DATA LISTING Start Marker

/-- Rows of R151. -/
def mulRows2 : List Row := [
  ⟨0xF7E0, 0x8700, 2, fun w v => (RN.ofCode (fld w 0 3)).map fun n => .maasuLong (AX.ofCode (fld w 11 1)) n (PostMod.ofCode (fld w 3 2)) v⟩,
  ⟨0xF700, 0xE000, 1, fun w _ => some (.mpyYDirect (fld w 0 8))⟩,
  ⟨0xF700, 0xE200, 1, fun w _ => some (.macYDirect (AX.ofCode (fld w 11 1)) (fld w 0 8))⟩,
  ⟨0xF700, 0xE400, 1, fun w _ => some (.maaYDirect (AX.ofCode (fld w 11 1)) (fld w 0 8))⟩,
  ⟨0xF700, 0xE600, 1, fun w _ => some (.macsuYDirect (AX.ofCode (fld w 11 1)) (fld w 0 8))⟩,
  ⟨0xFF00, 0x0800, 1, fun w _ => some (.mpyi (fld w 0 8))⟩,
  ⟨0xFEC0, 0x90C0, 2, fun w v => (RN.ofCode (fld w 0 3)).map fun n => .msuLong (AX.ofCode (fld w 8 1)) n (PostMod.ofCode (fld w 3 2)) v⟩,
  ⟨0xFE80, 0xD080, 1, fun w _ => some (.msuDual (AX.ofCode (fld w 8 1)) (RJ.ofCode (fld w 2 1)) (PostMod.ofCode (fld w 5 2)) (RI.ofCode (fld w 0 2)) (PostMod.ofCode (fld w 3 2)))⟩]

/-- Rows of R154. -/
def loopRows : List Row := [
  ⟨0xFF00, 0x0D00, 1, fun w _ => some (.repReg (Reg.ofCode (fld w 0 5)))⟩,
  ⟨0xFF00, 0x0C00, 1, fun w _ => some (.repShort (fld w 0 8))⟩,
  ⟨0xFF00, 0x5C00, 2, fun w v => some (.bkrepShort (fld w 0 8) v)⟩,
  ⟨0xFF00, 0x5D00, 2, fun w v => some (.bkrepReg (Reg.ofCode (fld w 0 5)) v)⟩,
  ⟨0xFFC0, 0xD3C0, 1, fun _ _ => some .breakLoop⟩]

/-- Rows of R154. -/
def branchRows : List Row := [
  ⟨0xFFC0, 0x4180, 2, fun w v => some (.br (Cond.ofCode (fld w 0 4)) v)⟩,
  ⟨0xF800, 0x5000, 1, fun w _ => some (.brr (fld w 4 7) (Cond.ofCode (fld w 0 4)))⟩,
  ⟨0xFFC0, 0x41C0, 2, fun w v => some (.call (Cond.ofCode (fld w 0 4)) v)⟩,
  ⟨0xF800, 0x1000, 1, fun w _ => some (.callr (fld w 4 7) (Cond.ofCode (fld w 0 4)))⟩,
  ⟨0xFE90, 0xD480, 1, fun w _ => match AX.ofCode (fld w 8 1) with | .a0 => some .callaA0 | .a1 => some .callaA1⟩,
  ⟨0xFFC0, 0x4580, 1, fun w _ => some (.ret (Cond.ofCode (fld w 0 4)))⟩,
  ⟨0xFFC0, 0xD780, 1, fun _ _ => some .retd⟩,
  ⟨0xFFC0, 0x45C0, 1, fun w _ => some (.reti (flagBit w 4) (Cond.ofCode (fld w 0 4)))⟩,
  ⟨0xFFD0, 0xD7C0, 1, fun _ _ => some .retid⟩,
  ⟨0xFF00, 0x0900, 1, fun w _ => some (.rets (fld w 0 8))⟩]

/-- Rows of R155. -/
def controlRows : List Row := [
  ⟨0xFFD0, 0xD380, 1, fun _ _ => some .cntxS⟩,
  ⟨0xFFD0, 0xD390, 1, fun _ _ => some .cntxR⟩,
  ⟨0xFFE0, 0x0000, 1, fun _ _ => some .nop⟩,
  ⟨0xFF80, 0x0080, 1, fun w _ => (RN.ofCode (fld w 0 3)).map fun n => .modr (flagBit w 5) n (PostMod.ofCode (fld w 3 2))⟩,
  ⟨0xFFC0, 0x4380, 1, fun _ _ => some .eint⟩,
  ⟨0xFFC0, 0x43C0, 1, fun _ _ => some .dint⟩,
  ⟨0xFFE0, 0x0020, 1, fun _ _ => some .trap⟩,
  ⟨0xFF00, 0x0400, 1, fun w _ => some (.loadPage (fld w 0 8))⟩,
  ⟨0xFE00, 0x0200, 1, fun w _ => some (.loadModi (fld w 0 9))⟩,
  ⟨0xFE00, 0x0A00, 1, fun w _ => some (.loadModj (fld w 0 9))⟩,
  ⟨0xFF80, 0xDB80, 1, fun w _ => some (.loadStepi (fld w 0 7))⟩,
  ⟨0xFF80, 0xDF80, 1, fun w _ => some (.loadStepj (fld w 0 7))⟩,
  ⟨0xFF80, 0x4D80, 1, fun w _ => some (.loadPs (fld w 0 2))⟩]

/-- The whole table (R150 to R155): no two rows match one word (R156, R157). -/
def rows : List Row :=
  moveRows1 ++ moveRows2 ++ aluRows1 ++ aluRows2 ++ aluRows3 ++ bmuRows ++ mulRows1 ++ mulRows2 ++ loopRows ++ branchRows ++ controlRows

/-- The row a first word has, if any. -/
def findRow (w : Nat) : List Row → Option Row
  | [] => none
  | r :: rest => bif Nat.beq (Nat.land w r.mask) r.bits then some r else findRow w rest

/-- Why a word is refused (R158, D1). -/
inductive DecodeError where
  /-- The first word matches no pattern. -/
  | noPattern
  /-- A pattern matches, and a register or option field holds a code that is not defined (R137, R149). -/
  | reservedField
  /-- A pattern matches, and the instruction's operand list excludes an operand (R159). -/
  | excludedOperand
  deriving DecidableEq, Repr

/-- The instruction whose first word is w and whose operand word, if it has one, is v; or why it is refused. -/
def decode (w v : Word) : Except DecodeError Instr :=
  match findRow w.toNat rows with
  | none => .error .noPattern
  | some r =>
    match r.parse w v with
    | none => .error .reservedField
    | some i => if i.wellFormed then .ok i else .error .excludedOperand

/-- How many words the instruction with first word w has (R162); 1 for a word with no pattern. -/
def wordLength (w : Word) : Nat :=
  match findRow w.toNat rows with
  | none => 1
  | some r => r.words

/-- The instruction whose bits, numbered as spec/opcode_table.json numbers them, are the low `nbits` bits of w. -/
def decodeTableWord (nbits w : Nat) : Option Instr :=
  let b := w % 2 ^ nbits
  match decode (BitVec.ofNat 16 b) (BitVec.ofNat 16 (b / 65536)) with
  | .ok i => some i
  | .error _ => none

DATA LISTING End Marker

* WORK INSTRUCTIONS
Out of the data above, set down the lines from the one with "def mulRows2 : List" to the one with "0xE000, 1, fun", both included, exactly as written and with no additions.

* REPLY TO THE TASK
def mulRows2 : List Row := [
  ⟨0xF7E0, 0x8700, 2, fun w v => (RN.ofCode (fld w 0 3)).map fun n => .maasuLong (AX.ofCode (fld w 11 1)) n (PostMod.ofCode (fld w 3 2)) v⟩,
  ⟨0xF700, 0xE000, 1, fun w _ => some (.mpyYDirect (fld w 0 8))⟩,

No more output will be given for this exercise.